CF: Safe to say if you weren't playing baseball you'd be a DJ/Producer?


TM: I'd have areal job. If I weren't playing I'd be out of college and have a finance degree and have a job in finance and live in Seattle. That's probably what I'd be doing but I definitely would have gotten involved in the off-season, instead of baseball I'd be in finance but would spend the same amount of time involved in music & DJ'ing.


CF: What are your goals for the rest of the season, you talked about continuing to work on your control but what are you looking to accomplish?

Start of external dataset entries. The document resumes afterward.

-- ==== Sys2Proof/Machine/Step.lean ====
section
/-! DEFINITION. One step of the block: the command at the front of the queue, or a tick of the time counters when none
waits. -/

namespace Sys2Proof.Machine

/-- Take the command at the front of the queue and run it with the queue's rest; on an empty queue the 100 MHz time counters
advance (R366; log entry 1). -/
def step (s : State) : Host.Outcome State Fault Refusal :=
  match s.pending with
  | [] => .next { s with blk := tick s.blk }
  | c :: rest => exec c { s with pending := rest }

/-- Put the command that a word spells at the front of the queue; the table spells none. -/
def State.withFetchWord (s : State) (nbits w : Nat) : State :=
  match decodeTableWord nbits w with
  | none => s
  | some c => { s with pending := c :: s.pending }

end Sys2Proof.Machine
end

TM: I've kind of switched, I used to have numbers goals and things like that but there are things that are out of your control that can change that stuff.What I want out of this season is to maintain that idea that whatever is earned off of me is earned by the hitters. Any game I want to put our team in the position to win and I want to be able to adjust to situations and really really focus in when I need to make a pitch and then make the pitch. Literally that's the thing about pitchers, the good guys make the pitches when they have to more often than the guys that don't, that's literally it. As of late I've had such good outings in the past couple outings, dominant stuff and then ask “What happened to them?” I think I've identified a lot of them and where my head goes in a lot of those outings and every single bullpen I throw I think of those situations where I can either make the pitch or not make the pitch so that I can throw them during the games. My whole goal is to be ready when someone is needed, and if it's not my turn it's not my turn, but I want to win games and it may not be this year and it may not be anytime soon but when I go I want to contribute to a big league team and the Twins are in a spot where they want to win, and we want to win as well. I know that Alex Meyer,and Kris Johnson and Logan Darnell and Scott Diamond all want to win too, and it's whoever is going to do the job is the guy and that's where I want to to be. We have people in charge that have confidence that I can go out and do a job and that's literally the one goal that there is, and with that the numbers will come.